Just came across this t-shirt at the Lark News web site... might have to get me one!


----------



## VictorBravo (Aug 15, 2008)

dcomin said:


> Just came across this t-shirt at the Lark News web site... might have to get me one!



I'm sure that will advance the RPW cause into the mainstream!


----------



## Christusregnat (Aug 15, 2008)

victorbravo said:


> I'm sure that will advance the RPW cause into the mainstream!



Looks more like the APW...............



















The Arrogant Principal of Worship 

Adam


----------



## DMcFadden (Aug 15, 2008)

Doug,

I thought you would be more in this tradition . . .

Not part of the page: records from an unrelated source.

/-! ### `setVerdict` -/

@[simp] theorem State.setVerdict_cfg (v : Verdict) (r : Reason) : (s.setVerdict v r).cfg = s.cfg := rfl
@[simp] theorem State.setVerdict_cmd (v : Verdict) (r : Reason) : (s.setVerdict v r).cmd = s.cmd := rfl
@[simp] theorem State.setVerdict_ops (v : Verdict) (r : Reason) : (s.setVerdict v r).ops = s.ops := rfl
@[simp] theorem State.setVerdict_res (v : Verdict) (r : Reason) : (s.setVerdict v r).res = { s.res with verdict := some (verdictCode v), reason := some r.code } := rfl
@[simp] theorem State.setVerdict_ctx (v : Verdict) (r : Reason) : (s.setVerdict v r).ctx = s.ctx := rfl
@[simp] theorem State.setVerdict_faulted (v : Verdict) (r : Reason) : (s.setVerdict v r).faulted = s.faulted := rfl
@[simp] theorem State.setVerdict_faultCause (v : Verdict) (r : Reason) : (s.setVerdict v r).faultCause = s.faultCause := rfl
@[simp] theorem State.setVerdict_log (v : Verdict) (r : Reason) : (s.setVerdict v r).log = s.log := rfl
@[simp] theorem State.setVerdict_mem (v : Verdict) (r : Reason) : (s.setVerdict v r).mem = s.mem := rfl
@[simp] theorem State.setVerdict_host (v : Verdict) (r : Reason) : (s.setVerdict v r).host = s.host := rfl
@[simp] theorem State.setVerdict_arpInputs (v : Verdict) (r : Reason) : (s.setVerdict v r).arpInputs = s.arpInputs := rfl
@[simp] theorem State.setVerdict_arpResolves (v : Verdict) (r : Reason) : (s.setVerdict v r).arpResolves = s.arpResolves := rfl
@[simp] theorem State.setVerdict_draws (v : Verdict) (r : Reason) : (s.setVerdict v r).draws = s.draws := rfl
@[simp] theorem State.setVerdict_handedOver (v : Verdict) (r : Reason) : (s.setVerdict v r).handedOver = s.handedOver := rfl

/-! ### `drop` -/

@[simp] theorem State.drop_cfg (r : Reason) : (s.drop r).cfg = s.cfg := rfl
@[simp] theorem State.drop_cmd (r : Reason) : (s.drop r).cmd = s.cmd := rfl
@[simp] theorem State.drop_ops (r : Reason) : (s.drop r).ops = s.ops := rfl
@[simp] theorem State.drop_res (r : Reason) : (s.drop r).res = { s.res with verdict := some 2, reason := some r.code } := rfl
@[simp] theorem State.drop_ctx (r : Reason) : (s.drop r).ctx = s.ctx := rfl
@[simp] theorem State.drop_faulted (r : Reason) : (s.drop r).faulted = s.faulted := rfl
@[simp] theorem State.drop_faultCause (r : Reason) : (s.drop r).faultCause = s.faultCause := rfl
@[simp] theorem State.drop_log (r : Reason) : (s.drop r).log = s.log := rfl
@[simp] theorem State.drop_mem (r : Reason) : (s.drop r).mem = s.mem := rfl
@[simp] theorem State.drop_host (r : Reason) : (s.drop r).host = s.host := rfl
@[simp] theorem State.drop_arpInputs (r : Reason) : (s.drop r).arpInputs = s.arpInputs := rfl
@[simp] theorem State.drop_arpResolves (r : Reason) : (s.drop r).arpResolves = s.arpResolves := rfl
@[simp] theorem State.drop_draws (r : Reason) : (s.drop r).draws = s.draws := rfl
@[simp] theorem State.drop_handedOver (r : Reason) : (s.drop r).handedOver = s.handedOver := rfl

/-! ### `illegal` -/

@[simp] theorem State.illegal_cfg : (s.illegal).cfg = s.cfg := rfl
@[simp] theorem State.illegal_cmd : (s.illegal).cmd = s.cmd := rfl
@[simp] theorem State.illegal_ops : (s.illegal).ops = s.ops := rfl
@[simp] theorem State.illegal_res : (s.illegal).res = { s.res with status := some 15 } := rfl
@[simp] theorem State.illegal_ctx : (s.illegal).ctx = s.ctx := rfl
@[simp] theorem State.illegal_faulted : (s.illegal).faulted = s.faulted := rfl
@[simp] theorem State.illegal_faultCause : (s.illegal).faultCause = s.faultCause := rfl
@[simp] theorem State.illegal_log : (s.illegal).log = s.log := rfl
@[simp] theorem State.illegal_mem : (s.illegal).mem = s.mem := rfl
@[simp] theorem State.illegal_host : (s.illegal).host = s.host := rfl
@[simp] theorem State.illegal_arpInputs : (s.illegal).arpInputs = s.arpInputs := rfl
@[simp] theorem State.illegal_arpResolves : (s.illegal).arpResolves = s.arpResolves := rfl
@[simp] theorem State.illegal_draws : (s.illegal).draws = s.draws := rfl
@[simp] theorem State.illegal_handedOver : (s.illegal).handedOver = s.handedOver := rfl

/-! ### `setCtx` -/

@[simp] theorem State.setCtx_cfg (c : Context) : (s.setCtx c).cfg = s.cfg := rfl
@[simp] theorem State.setCtx_cmd (c : Context) : (s.setCtx c).cmd = s.cmd := rfl
@[simp] theorem State.setCtx_ops (c : Context) : (s.setCtx c).ops = s.ops := rfl
@[simp] theorem State.setCtx_res (c : Context) : (s.setCtx c).res = s.res := rfl
@[simp] theorem State.setCtx_ctx (c : Context) : (s.setCtx c).ctx = c := rfl
@[simp] theorem State.setCtx_faulted (c : Context) : (s.setCtx c).faulted = s.faulted := rfl
@[simp] theorem State.setCtx_faultCause (c : Context) : (s.setCtx c).faultCause = s.faultCause := rfl
@[simp] theorem State.setCtx_log (c : Context) : (s.setCtx c).log = s.log := rfl
@[simp] theorem State.setCtx_mem (c : Context) : (s.setCtx c).mem = s.mem := rfl
@[simp] theorem State.setCtx_host (c : Context) : (s.setCtx c).host = s.host := rfl
@[simp] theorem State.setCtx_arpInputs (c : Context) : (s.setCtx c).arpInputs = s.arpInputs := rfl
@[simp] theorem State.setCtx_arpResolves (c : Context) : (s.setCtx c).arpResolves = s.arpResolves := rfl
@[simp] theorem State.setCtx_draws (c : Context) : (s.setCtx c).draws = s.draws := rfl
@[simp] theorem State.setCtx_handedOver (c : Context) : (s.setCtx c).handedOver = s.handedOver := rfl

/-! ### `putPacket` -/

@[simp] theorem State.putPacket_cfg (h : Handle) (p : Packet) : (s.putPacket h p).cfg = s.cfg := rfl
@[simp] theorem State.putPacket_cmd (h : Handle) (p : Packet) : (s.putPacket h p).cmd = s.cmd := rfl
@[simp] theorem State.putPacket_ops (h : Handle) (p : Packet) : (s.putPacket h p).ops = s.ops := rfl
@[simp] theorem State.putPacket_res (h : Handle) (p : Packet) : (s.putPacket h p).res = s.res := rfl
@[simp] theorem State.putPacket_ctx (h : Handle) (p : Packet) : (s.putPacket h p).ctx = s.ctx := rfl
@[simp] theorem State.putPacket_faulted (h : Handle) (p : Packet) : (s.putPacket h p).faulted = s.faulted := rfl
@[simp] theorem State.putPacket_faultCause (h : Handle) (p : Packet) : (s.putPacket h p).faultCause = s.faultCause := rfl
@[simp] theorem State.putPacket_log (h : Handle) (p : Packet) : (s.putPacket h p).log = s.log := rfl
@[simp] theorem State.putPacket_mem (h : Handle) (p : Packet) : (s.putPacket h p).mem = s.mem.put h p := rfl
@[simp] theorem State.putPacket_host (h : Handle) (p : Packet) : (s.putPacket h p).host = s.host := rfl
@[simp] theorem State.putPacket_arpInputs (h : Handle) (p : Packet) : (s.putPacket h p).arpInputs = s.arpInputs := rfl
@[simp] theorem State.putPacket_arpResolves (h : Handle) (p : Packet) : (s.putPacket h p).arpResolves = s.arpResolves := rfl
@[simp] theorem State.putPacket_draws (h : Handle) (p : Packet) : (s.putPacket h p).draws = s.draws := rfl
@[simp] theorem State.putPacket_handedOver (h : Handle) (p : Packet) : (s.putPacket h p).handedOver = s.handedOver := rfl

/-! ### `emit` -/

@[simp] theorem State.emit_cfg (e : Event) : (s.emit e).cfg = s.cfg := rfl
@[simp] theorem State.emit_cmd (e : Event) : (s.emit e).cmd = s.cmd := rfl
@[simp] theorem State.emit_ops (e : Event) : (s.emit e).ops = s.ops := rfl
@[simp] theorem State.emit_res (e : Event) : (s.emit e).res = s.res := rfl
@[simp] theorem State.emit_ctx (e : Event) : (s.emit e).ctx = s.ctx := rfl
@[simp] theorem State.emit_faulted (e : Event) : (s.emit e).faulted = s.faulted := rfl
@[simp] theorem State.emit_faultCause (e : Event) : (s.emit e).faultCause = s.faultCause := rfl
@[simp] theorem State.emit_log (e : Event) : (s.emit e).log = s.log ++ [e] := rfl
@[simp] theorem State.emit_mem (e : Event) : (s.emit e).mem = s.mem := rfl
@[simp] theorem State.emit_host (e : Event) : (s.emit e).host = s.host := rfl
@[simp] theorem State.emit_arpInputs (e : Event) : (s.emit e).arpInputs = s.arpInputs := rfl
@[simp] theorem State.emit_arpResolves (e : Event) : (s.emit e).arpResolves = s.arpResolves := rfl
@[simp] theorem State.emit_draws (e : Event) : (s.emit e).draws = s.draws := rfl
@[simp] theorem State.emit_handedOver (e : Event) : (s.emit e).handedOver = s.handedOver := rfl

/-! ### `emitAll` -/

@[simp] theorem State.emitAll_cfg (es : List Event) : (s.emitAll es).cfg = s.cfg := rfl
@[simp] theorem State.emitAll_cmd (es : List Event) : (s.emitAll es).cmd = s.cmd := rfl
@[simp] theorem State.emitAll_ops (es : List Event) : (s.emitAll es).ops = s.ops := rfl
@[simp] theorem State.emitAll_res (es : List Event) : (s.emitAll es).res = s.res := rfl
@[simp] theorem State.emitAll_ctx (es : List Event) : (s.emitAll es).ctx = s.ctx := rfl
@[simp] theorem State.emitAll_faulted (es : List Event) : (s.emitAll es).faulted = s.faulted := rfl
@[simp] theorem State.emitAll_faultCause (es : List Event) : (s.emitAll es).faultCause = s.faultCause := rfl
@[simp] theorem State.emitAll_log (es : List Event) : (s.emitAll es).log = s.log ++ es := rfl
@[simp] theorem State.emitAll_mem (es : List Event) : (s.emitAll es).mem = s.mem := rfl
@[simp] theorem State.emitAll_host (es : List Event) : (s.emitAll es).host = s.host := rfl
@[simp] theorem State.emitAll_arpInputs (es : List Event) : (s.emitAll es).arpInputs = s.arpInputs := rfl
@[simp] theorem State.emitAll_arpResolves (es : List Event) : (s.emitAll es).arpResolves = s.arpResolves := rfl
@[simp] theorem State.emitAll_draws (es : List Event) : (s.emitAll es).draws = s.draws := rfl
@[simp] theorem State.emitAll_handedOver (es : List Event) : (s.emitAll es).handedOver = s.handedOver := rfl

/-! ### `handOver` -/

@[simp] theorem State.handOver_cfg (h : Handle) : (s.handOver h).cfg = s.cfg := rfl
@[simp] theorem State.handOver_cmd (h : Handle) : (s.handOver h).cmd = s.cmd := rfl
@[simp] theorem State.handOver_ops (h : Handle) : (s.handOver h).ops = s.ops := rfl
@[simp] theorem State.handOver_res (h : Handle) : (s.handOver h).res = s.res := rfl
@[simp] theorem State.handOver_ctx (h : Handle) : (s.handOver h).ctx = s.ctx := rfl
@[simp] theorem State.handOver_faulted (h : Handle) : (s.handOver h).faulted = s.faulted := rfl
@[simp] theorem State.handOver_faultCause (h : Handle) : (s.handOver h).faultCause = s.faultCause := rfl
@[simp] theorem State.handOver_log (h : Handle) : (s.handOver h).log = s.log := rfl
@[simp] theorem State.handOver_mem (h : Handle) : (s.handOver h).mem = s.mem := rfl
@[simp] theorem State.handOver_host (h : Handle) : (s.handOver h).host = s.host := rfl
@[simp] theorem State.handOver_arpInputs (h : Handle) : (s.handOver h).arpInputs = s.arpInputs := rfl
@[simp] theorem State.handOver_arpResolves (h : Handle) : (s.handOver h).arpResolves = s.arpResolves := rfl
@[simp] theorem State.handOver_draws (h : Handle) : (s.handOver h).draws = s.draws := rfl
@[simp] theorem State.handOver_handedOver (h : Handle) : (s.handOver h).handedOver = if h ∈ s.handedOver then s.handedOver else h :: s.handedOver := rfl

/-! ### `takeBack` -/

@[simp] theorem State.takeBack_cfg (h : Handle) : (s.takeBack h).cfg = s.cfg := rfl
@[simp] theorem State.takeBack_cmd (h : Handle) : (s.takeBack h).cmd = s.cmd := rfl
@[simp] theorem State.takeBack_ops (h : Handle) : (s.takeBack h).ops = s.ops := rfl
@[simp] theorem State.takeBack_res (h : Handle) : (s.takeBack h).res = s.res := rfl
@[simp] theorem State.takeBack_ctx (h : Handle) : (s.takeBack h).ctx = s.ctx := rfl
@[simp] theorem State.takeBack_faulted (h : Handle) : (s.takeBack h).faulted = s.faulted := rfl
@[simp] theorem State.takeBack_faultCause (h : Handle) : (s.takeBack h).faultCause = s.faultCause := rfl
@[simp] theorem State.takeBack_log (h : Handle) : (s.takeBack h).log = s.log := rfl
@[simp] theorem State.takeBack_mem (h : Handle) : (s.takeBack h).mem = s.mem := rfl
@[simp] theorem State.takeBack_host (h : Handle) : (s.takeBack h).host = s.host := rfl
@[simp] theorem State.takeBack_arpInputs (h : Handle) : (s.takeBack h).arpInputs = s.arpInputs := rfl
@[simp] theorem State.takeBack_arpResolves (h : Handle) : (s.takeBack h).arpResolves = s.arpResolves := rfl
@[simp] theorem State.takeBack_draws (h : Handle) : (s.takeBack h).draws = s.draws := rfl
@[simp] theorem State.takeBack_handedOver (h : Handle) : (s.takeBack h).handedOver = s.handedOver.filter fun k => k ≠ h := rfl

/-! ### `raiseFatal` -/

@[simp] theorem State.raiseFatal_cfg (c : Cause) : (s.raiseFatal c).cfg = s.cfg := rfl
@[simp] theorem State.raiseFatal_cmd (c : Cause) : (s.raiseFatal c).cmd = s.cmd := rfl
@[simp] theorem State.raiseFatal_ops (c : Cause) : (s.raiseFatal c).ops = s.ops := rfl
@[simp] theorem State.raiseFatal_res (c : Cause) : (s.raiseFatal c).res = s.res := rfl
@[simp] theorem State.raiseFatal_ctx (c : Cause) : (s.raiseFatal c).ctx = s.ctx := rfl
@[simp] theorem State.raiseFatal_faulted (c : Cause) : (s.raiseFatal c).faulted = true := rfl
@[simp] theorem State.raiseFatal_faultCause (c : Cause) : (s.raiseFatal c).faultCause = c.code := rfl
@[simp] theorem State.raiseFatal_log (c : Cause) : (s.raiseFatal c).log = s.log := rfl
@[simp] theorem State.raiseFatal_mem (c : Cause) : (s.raiseFatal c).mem = s.mem := rfl
@[simp] theorem State.raiseFatal_host (c : Cause) : (s.raiseFatal c).host = s.host := rfl
@[simp] theorem State.raiseFatal_arpInputs (c : Cause) : (s.raiseFatal c).arpInputs = s.arpInputs := rfl
@[simp] theorem State.raiseFatal_arpResolves (c : Cause) : (s.raiseFatal c).arpResolves = s.arpResolves := rfl
@[simp] theorem State.raiseFatal_draws (c : Cause) : (s.raiseFatal c).draws = s.draws := rfl
@[simp] theorem State.raiseFatal_handedOver (c : Cause) : (s.raiseFatal c).handedOver = s.handedOver := rfl

/-! ### `acceptCmd` -/

@[simp] theorem State.acceptCmd_cfg (w : CmdWord) (rest : List HostAction) : (s.acceptCmd w rest).cfg = s.cfg := rfl
@[simp] theorem State.acceptCmd_cmd (w : CmdWord) (rest : List HostAction) : (s.acceptCmd w rest).cmd = some w := rfl
@[simp] theorem State.acceptCmd_ops (w : CmdWord) (rest : List HostAction) : (s.acceptCmd w rest).ops = s.ops := rfl
@[simp] theorem State.acceptCmd_res (w : CmdWord) (rest : List HostAction) : (s.acceptCmd w rest).res = s.res := rfl
@[simp] theorem State.acceptCmd_ctx (w : CmdWord) (rest : List HostAction) : (s.acceptCmd w rest).ctx = s.ctx := rfl
@[simp] theorem State.acceptCmd_faulted (w : CmdWord) (rest : List HostAction) : (s.acceptCmd w rest).faulted = s.faulted := rfl
@[simp] theorem State.acceptCmd_faultCause (w : CmdWord) (rest : List HostAction) : (s.acceptCmd w rest).faultCause = s.faultCause := rfl
@[simp] theorem State.acceptCmd_log (w : CmdWord) (rest : List HostAction) : (s.acceptCmd w rest).log = s.log := rfl
@[simp] theorem State.acceptCmd_mem (w : CmdWord) (rest : List HostAction) : (s.acceptCmd w rest).mem = s.mem := rfl
@[simp] theorem State.acceptCmd_host (w : CmdWord) (rest : List HostAction) : (s.acceptCmd w rest).host = rest := rfl
@[simp] theorem State.acceptCmd_arpInputs (w : CmdWord) (rest : List HostAction) : (s.acceptCmd w rest).arpInputs = s.arpInputs := rfl
@[simp] theorem State.acceptCmd_arpResolves (w : CmdWord) (rest : List HostAction) : (s.acceptCmd w rest).arpResolves = s.arpResolves := rfl
@[simp] theorem State.acceptCmd_draws (w : CmdWord) (rest : List HostAction) : (s.acceptCmd w rest).draws = s.draws := rfl
@[simp] theorem State.acceptCmd_handedOver (w : CmdWord) (rest : List HostAction) : (s.acceptCmd w rest).handedOver = s.handedOver := rfl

On the other hand, in light of what is happening tomorrow, this might be appropriate . . .


----------



## Sonoftheday (Aug 15, 2008)

dcomin said:


> Just came across this t-shirt at the Lark News web site... might have to get me one!



Would it be wrong of me to buy that shirt as a gift for some of my friends?  It such a weird thing to be proud of, but to be fair if the shirt said "I read my Bible better than you." it would certainly express the sinful pride that is so often in my heart.


PS what is happening tommorow??


----------